# Starting problems in cold weather



## NISMOTUNIN (Feb 10, 2004)

hello.. 
as u can see im new on this board... 
i currently owen a 95 maxima se with 214.000 miles on it and my question is when its cold and the car has been parked for about 3 or more hours... when i started it starts for about 2 sec and dies... the only way i can get it to start if i give it some gas....any ideas why it dies on cold starts???


----------



## NISMOTUNIN (Feb 10, 2004)

c'mon people...lol ... any ideas??


----------



## Imobejoas (Jul 4, 2003)

it just starts and then stalls out? any CEL?


----------



## NISMOTUNIN (Feb 10, 2004)

Imobejoas said:


> it just starts and then stalls out? any CEL?

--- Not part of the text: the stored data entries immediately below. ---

-- ==== Sys2Proof/Machine/Ops.lean ====
section
/-! DEFINITION. The named operations over the buffer memory and over the tables of the part: memory
reads and writes in canonical form, one accessor and one update per table, and the shapes of a meaning. -/

namespace Sys2Proof.Machine

/-! ## Buffer memory -/

/-- The byte memory holds at an address. -/
def Mem.read : List Host.Cell → Nat → Byte
  | [], _ => Config.unlistedByte
  | (k, v) :: r, a => if k = a then v else Mem.read r a

/-- Write a byte, keeping the canonical form: addresses strictly rising, no entry equal to what an
unlisted address reads as. -/
def Mem.write : List Host.Cell → Nat → Byte → List Host.Cell
  | [], a, v => if v = Config.unlistedByte then [] else [(a, v)]
  | (k, w) :: r, a, v =>
    if a < k then (if v = Config.unlistedByte then (k, w) :: r else (a, v) :: (k, w) :: r)
    else if a = k then (if v = Config.unlistedByte then r else (a, v) :: r)
    else (k, w) :: Mem.write r a v

/-- The canonical form, with every address above `lo`. -/
def Mem.wfAbove : Nat → List Host.Cell → Bool
  | _, [] => true
  | lo, (k, v) :: r => decide (lo ≤ k) && decide (v ≠ Config.unlistedByte) && Mem.wfAbove (k + 1) r

/-- The canonical form of the buffer memory: addresses strictly rising and no entry equal to what an
unlisted address reads as. -/
def Mem.wf (m : List Host.Cell) : Bool := Mem.wfAbove 0 m

/-- `n` bytes from an address, in address order. -/
def Mem.readList (m : List Host.Cell) (a : Nat) : Nat → List Byte
  | 0 => []
  | n + 1 => Mem.read m a :: Mem.readList m (a + 1) n

/-! ## Tables of the part -/

/-- The index of station b/n among the 256 records (R28). -/
def stationIx (b : Branch) (n : StationNo) : Fin 256 := ⟨64 * b.val + n.val, by omega⟩

namespace Part

def engine (p : Part) (b : Branch) : Engine := p.engines.get b
def switch (p : Part) (b : Branch) : Switch := p.switches.get b
def sup (p : Part) (b : Branch) : Supervisor := p.sups.get b
def port (p : Part) (k : Port) : PrinterPort := p.ports.get k
def job (p : Part) (j : JobNo) : Job := p.jobs.get j
def queue (p : Part) (k : Port) : List JobNo := p.queues.get k
def path (p : Part) (b : Branch) : List PathOp := p.paths.get b
def station (p : Part) (b : Branch) (n : StationNo) : Station := p.stations.get (stationIx b n)
def branchSetup (p : Part) (b : Branch) : BranchSetup := p.setup.branch.get b
def printerSetup (p : Part) (k : Port) : PrinterSetup := p.setup.printer.get k

def modEngine (b : Branch) (f : Engine → Engine) (p : Part) : Part :=
  { p with engines := put p.engines b (f (p.engine b)) }
def modSwitch (b : Branch) (f : Switch → Switch) (p : Part) : Part :=
  { p with switches := put p.switches b (f (p.switch b)) }
def modSup (b : Branch) (f : Supervisor → Supervisor) (p : Part) : Part :=
  { p with sups := put p.sups b (f (p.sup b)) }
def modPort (k : Port) (f : PrinterPort → PrinterPort) (p : Part) : Part :=
  { p with ports := put p.ports k (f (p.port k)) }
def modJob (j : JobNo) (f : Job → Job) (p : Part) : Part :=
  { p with jobs := put p.jobs j (f (p.job j)) }
def modQueue (k : Port) (f : List JobNo → List JobNo) (p : Part) : Part :=
  { p with queues := put p.queues k (f (p.queue k)) }
def modPath (b : Branch) (f : List PathOp → List PathOp) (p : Part) : Part :=
  { p with paths := put p.paths b (f (p.path b)) }
def modStation (b : Branch) (n : StationNo) (f : Station → Station) (p : Part) : Part :=
  { p with stations := put p.stations (stationIx b n) (f (p.station b n)) }
def modPool (f : Pool → Pool) (p : Part) : Part := { p with pool := f p.pool }
def modNotices (f : NoticeUnit → NoticeUnit) (p : Part) : Part := { p with notices := f p.notices }
def modLoader (f : Loader → Loader) (p : Part) : Part := { p with loader := f p.loader }
def modToTrunk (f : ToTrunkWalk → ToTrunkWalk) (p : Part) : Part := { p with toTrunk := f p.toTrunk }
def modSubmit (f : SubmitWalk → SubmitWalk) (p : Part) : Part := { p with submit := f p.submit }
def modCopy (f : CopyEngine → CopyEngine) (p : Part) : Part := { p with copy := f p.copy }
def modSense (f : Sense → Sense) (p : Part) : Part := { p with sense := f p.sense }
def modProbe (f : ProbeUnit → ProbeUnit) (p : Part) : Part := { p with probe := f p.probe }
def modWriter (f : ImageWriter → ImageWriter) (p : Part) : Part := { p with writer := f p.writer }
def modRing (f : List RingRead → List RingRead) (p : Part) : Part := { p with ring := f p.ring }
def modRouter (f : Router → Router) (p : Part) : Part := { p with router := f p.router }
def modLive (f : LiveCopies → LiveCopies) (p : Part) : Part := { p with live := f p.live }
def modSnap (f : SnapWindow → SnapWindow) (p : Part) : Part := { p with snap := f p.snap }

/-- A user asks the ring and descriptor requester for `n` bytes from an address, each of which takes a memory cycle
(R168). -/
def askReads (u : RingUser) (a n : Nat) : Part → Part :=
  modRing fun l => l ++ [{ user := u, addr := a, left := n, got := [] }]

/-- Reads this user asked for are still to be granted (R168). -/
def readsAsked (p : Part) (u : RingUser) : Bool := p.ring.any fun r => r.user = u

/-- The part's own events happen only while /RESET does not hold it (R186). -/
def awake (f : Part → Part) (p : Part) : Part := if p.held then p else f p

end Part

/-! ## Shapes of a meaning

Every meaning answers a next state; it never touches the queue of waiting commands. -/

/-- A meaning that acts on the part alone. -/
def onPart (f : Part → Part) (s : State) : Host.Outcome State Fault Refusal :=
  .next { s with part := f s.part }

/-- A meaning that acts on the part and the buffer memory. -/
def onBoth (f : Part × List Host.Cell → Part × List Host.Cell) (s : State) :
    Host.Outcome State Fault Refusal :=
  .next { s with part := (f (s.part, s.mem)).1, mem := (f (s.part, s.mem)).2 }

/-- Apply `f` for each item of a list in order. -/
def each {α : Type} (l : List α) (f : α → Part → Part) (p : Part) : Part :=
  l.foldl (fun q x => f x q) p

/-- The four branches in increasing order. -/
def branches : List Branch := [0, 1, 2, 3]

/-- The three ports in increasing order. -/
def printerPorts : List Port := [0, 1, 2]

/-- The station numbers 1-62 in increasing order; 0 and 63 are no stations (spec/00_scope.md). -/
def stationNumbers : List StationNo := (List.finRange 64).filter fun n => n != 0 && n != 63

end Sys2Proof.Machine
end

yea its starts for 2 sec then dies... wats CEL?? sorry to ask


----------



## lefty (Feb 21, 2004)

CEL = Check Engine Light


----------



## hypmagic13 (Feb 21, 2004)

i have a 1990 nissan maxima that had the same problem. Apparently in my case, there were a few problems that caused this. 

1. Radiator fan turned on while the engine was still cold causing shutdown (replaced radiator fuse)
2. old battery that wasn't charging properly (new battery with high cold crank rating)
3. thermostat was malfunctioning. wouldn't open/close properly (new thermostat)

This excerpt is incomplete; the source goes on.